Just type text.take(2) and you will see that your code is working. Below command should help

text = sc.textFile("hdfs:///user/cvkonduru7525/Audio.txt")
text.take(2)

Hi,

I specified the file path as you mentioned for Linux(web console) as below -

distFile = sc.textFile(“file:///home/rjsohoni9630/data.txt”)

and then am trying to do this - distFile.take(5)

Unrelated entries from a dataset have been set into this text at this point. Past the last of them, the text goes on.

-- ==== Sys2Proof/Machine/Decoder.lean ====
section
/-! DEFINITION. The decoder commands (42_decoder.md): DEC_BEGIN, DEC_ADD_DATA, DEC_ADD_PARITY, DEC_COUNT_MISSING,
DEC_COUNT_PARITY, DEC_CAN_DECODE, DEC_DECODE, DEC_GET_DATA. -/

namespace Sys2Proof.Machine

/-- A slot of the decoder that holds nothing and is not received (R190). -/
def emptyDecSlot (c : Config) : DecSlot := ⟨tabulate c.cap fun _ => 0, 0, false⟩

/-- The decoder as DEC_BEGIN leaves it (R190). -/
def beginDecoder (c : Config) (totalLen : Word) (mpl : Nat) : Decoder where
  data := tabulate c.k fun _ => emptyDecSlot c
  parity := tabulate c.m fun _ => emptyDecSlot c
  mpl := mpl
  totalLen := totalLen
  decoded := false

/-- DEC_BEGIN (R190): an estimate over CAP fails. -/
def execDecBegin (_idx : Nat) (s : State) : Result :=
  if s.cfg.cap < s.a1 then fail .errBounds s
  else succeed (s.withDec (beginDecoder s.cfg s.arg0 s.a1))

/-- Store a payload in data slot `seq`, mark it received and raise MPL (R192). -/
def Decoder.addData (d : Decoder) (seq : Nat) (bytes : List Byte) (len : Nat) : Decoder :=
  { d with data := d.data.set seq ⟨bytes, len, true⟩, mpl := max d.mpl len }

/-- Store a payload in parity slot `j`, mark it received and raise MPL (R194). -/
def Decoder.addParity (d : Decoder) (j : Nat) (bytes : List Byte) (len : Nat) : Decoder :=
  { d with parity := d.parity.set j ⟨bytes, len, true⟩, mpl := max d.mpl len }

/-- DEC_ADD_DATA (R192). -/
def execDecAddData (idx : Nat) (s : State) : Result :=
  addPayload s.cfg.k idx (fun bytes len => s.withDec (s.dec.addData idx bytes len)) s

/-- DEC_ADD_PARITY (R194). -/
def execDecAddParity (idx : Nat) (s : State) : Result :=
  addPayload s.cfg.m idx (fun bytes len => s.withDec (s.dec.addParity idx bytes len)) s

/-- The number of data slots not received (R196). -/
def Decoder.missing (c : Config) (d : Decoder) : Nat := (List.range c.k).countP fun i => !d.dataRx i

/-- The number of parity slots received (R197). -/
def Decoder.parityCount (c : Config) (d : Decoder) : Nat := (List.range c.m).countP fun j => d.parityRx j

/-- `canDecode`: (K - missing) + par >= K (R198). -/
def Decoder.canDecode (c : Config) (d : Decoder) : Bool := decide (c.k ≤ (c.k - d.missing c) + d.parityCount c)

/-- DEC_COUNT_MISSING (R196). -/
def execDecCountMissing (_idx : Nat) (s : State) : Result :=
  succeed (s.withRes0 (BitVec.ofNat 32 (s.dec.missing s.cfg)))

/-- DEC_COUNT_PARITY (R197). -/
def execDecCountParity (_idx : Nat) (s : State) : Result :=
  succeed (s.withRes0 (BitVec.ofNat 32 (s.dec.parityCount s.cfg)))

/-- DEC_CAN_DECODE (R198). -/
def execDecCanDecode (_idx : Nat) (s : State) : Result :=
  succeed (s.withRes0 (if s.dec.canDecode s.cfg then 1 else 0))

/-- The erasure set E: the positions of the slots not received, data slot `i` at `i` and parity slot `j` at `K + j`
(R200, R201). -/
def Decoder.erasures (c : Config) (d : Decoder) : List Nat :=
  ((List.range c.k).filter fun i => !d.dataRx i) ++
    ((List.range c.m).filter fun j => !d.parityRx j).map fun j => c.k + j

/-- Column `p` as received: 0 at every erased position (R200). -/
def Decoder.column (c : Config) (d : Decoder) (p : Nat) : List Byte :=
  (tabulate c.k fun i => if d.dataRx i then d.dataByte i p else 0) ++
    tabulate c.m fun j => if d.parityRx j then d.parityByte j p else 0

/-- RS_DEC of columns 0 to MPL - 1, with the same erasure set for each (R200, R201). -/
def Decoder.decodeColumns (c : Config) (d : Decoder) : CodecResult (List (List Byte)) :=
  collect (tabulate d.mpl fun p => rsDec c (d.column c p) (d.erasures c))

/-- Commit the staged data: byte `p < MPL` of slot `i` becomes `new i p`; every slot is received, a recovered one with
length MPL, and DECODED is set (R200). -/
def Decoder.commitData (c : Config) (d : Decoder) (new : Nat → Nat → Byte) : Decoder :=
  { d with
    data := tabulate c.k fun i =>
      ⟨tabulate c.cap fun p => if p < d.mpl then new i p else d.dataByte i p,
       if d.dataRx i then d.dataLen i else d.mpl, true⟩
    decoded := true }

/-- The effect of a DEC_DECODE that completes with OK (R200): RES0 is the number of slots recovered. -/
def State.decodeTo (new : Nat → Nat → Byte) (s : State) : State :=
  (s.withDec (s.dec.commitData s.cfg new)).withRes0 (BitVec.ofNat 32 (s.dec.missing s.cfg))

/-- DEC_DECODE when the known symbols of some column fit no codeword (R203): the reference decoder fails (R249); in
general it is free whether the command fails with no change or succeeds with any data bytes (log 5). -/
def decodeInconsistent (s : State) : Result :=
  match s.cfg.decoder with
  | .reference => fail .errCodec s
  | .lawful =>
    if Config.freeDecodeFails s.draws then fail .errCodec s.countDraw
    else succeed (s.countDraw.decodeTo (Config.freeDataByte s.draws))

/-- DEC_DECODE (R200). -/
def execDecDecode (_idx : Nat) (s : State) : Result :=
  if s.dec.canDecode s.cfg = false then fail .errInsufficient s
  else
    match s.dec.decodeColumns s.cfg with
    | .failure => fail .errCodec s
    | .inconsistent => decodeInconsistent s
    | .ok cws => succeed (s.decodeTo fun i p => (cws.getD p []).getD i 0)

/-- The bytes DEC_GET_DATA returns: the first MPL bytes of the slot (R206). -/
def Decoder.dataPayload (d : Decoder) (i : Nat) : List Byte := tabulate d.mpl fun p => d.dataByte i p

/-- DEC_GET_DATA (R206): the index is checked before the flag. -/
def execDecGetData (idx : Nat) (s : State) : Result :=
  if s.cfg.k ≤ idx then fail .errBounds s
  else if s.dec.dataRx idx = false then fail .errNotReceived s
  else succeed ((s.writeOut (s.dec.dataPayload idx)).withRes0 (BitVec.ofNat 32 s.dec.mpl))

end Sys2Proof.Machine
end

Still it is throwing error as -

Py4JJavaError: An error occurred while calling o288.partitions.
: org.apache.hadoop.mapred.InvalidInputException: Input path does not exist: hdfs:/user/rjsohoni9630/data.txt
at org.apache.hadoop.mapred.FileInputFormat.singleThreadedListStatus(FileInputFormat.java:287)
at org.apache.hadoop.mapred.FileInputFormat.listStatus(FileInputFormat.java:229)
at org.apache.hadoop.mapred.FileInputFormat.getSplits(FileInputFormat.java:315)
at org.apache.spark.rdd.HadoopRDD.getPartitions(HadoopRDD.scala:200)
at org.apache.spark.rdd.RDD$$anonfun$partitions$2.apply(RDD.scala:253)
at org.apache.spark.rdd.RDD$$anonfun$partitions$2.apply(RDD.scala:251)
at scala.Option.getOrElse(Option.scala:121)
at org.apache.spark.rdd.RDD.partitions(RDD.scala:251)
at org.apache.spark.rdd.MapPartitionsRDD.getPartitions(MapPartitionsRDD.scala:35)
at org.apache.spark.rdd.RDD$$anonfun$partitions$2.apply(RDD.scala:253)
at org.apache.spark.rdd.RDD$$anonfun$partitions$2.apply(RDD.scala:251)
at scala.Option.getOrElse(Option.scala:121)
at org.apache.spark.rdd.RDD.partitions(RDD.scala:251)
at org.apache.spark.api.java.JavaRDDLike$class.partitions(JavaRDDLike.scala:61)
at org.apache.spark.api.java.AbstractJavaRDDLike.partitions(JavaRDDLike.scala:45)
at sun.reflect.NativeMethodAccessorImpl.invoke0(Native Method)
at sun.reflect.NativeMethodAccessorImpl.invoke(NativeMethodAccessorImpl.java:62)
at sun.reflect.DelegatingMethodAccessorImpl.invoke(DelegatingMethodAccessorImpl.java:43)
at java.lang.reflect.Method.invoke(Method.java:498)
at py4j.reflection.MethodInvoker.invoke(MethodInvoker.java:244)
at py4j.reflection.ReflectionEngine.invoke(ReflectionEngine.java:357)
at py4j.Gateway.invoke(Gateway.java:282)
at py4j.commands.AbstractCommand.invokeMethod(AbstractCommand.java:132)
at py4j.commands.CallCommand.execute(CallCommand.java:79)
at py4j.GatewayConnection.run(GatewayConnection.java:214)
at java.lang.Thread.run(Thread.java:745)

Please help me with this.

please upload the file in HDFS and use from there.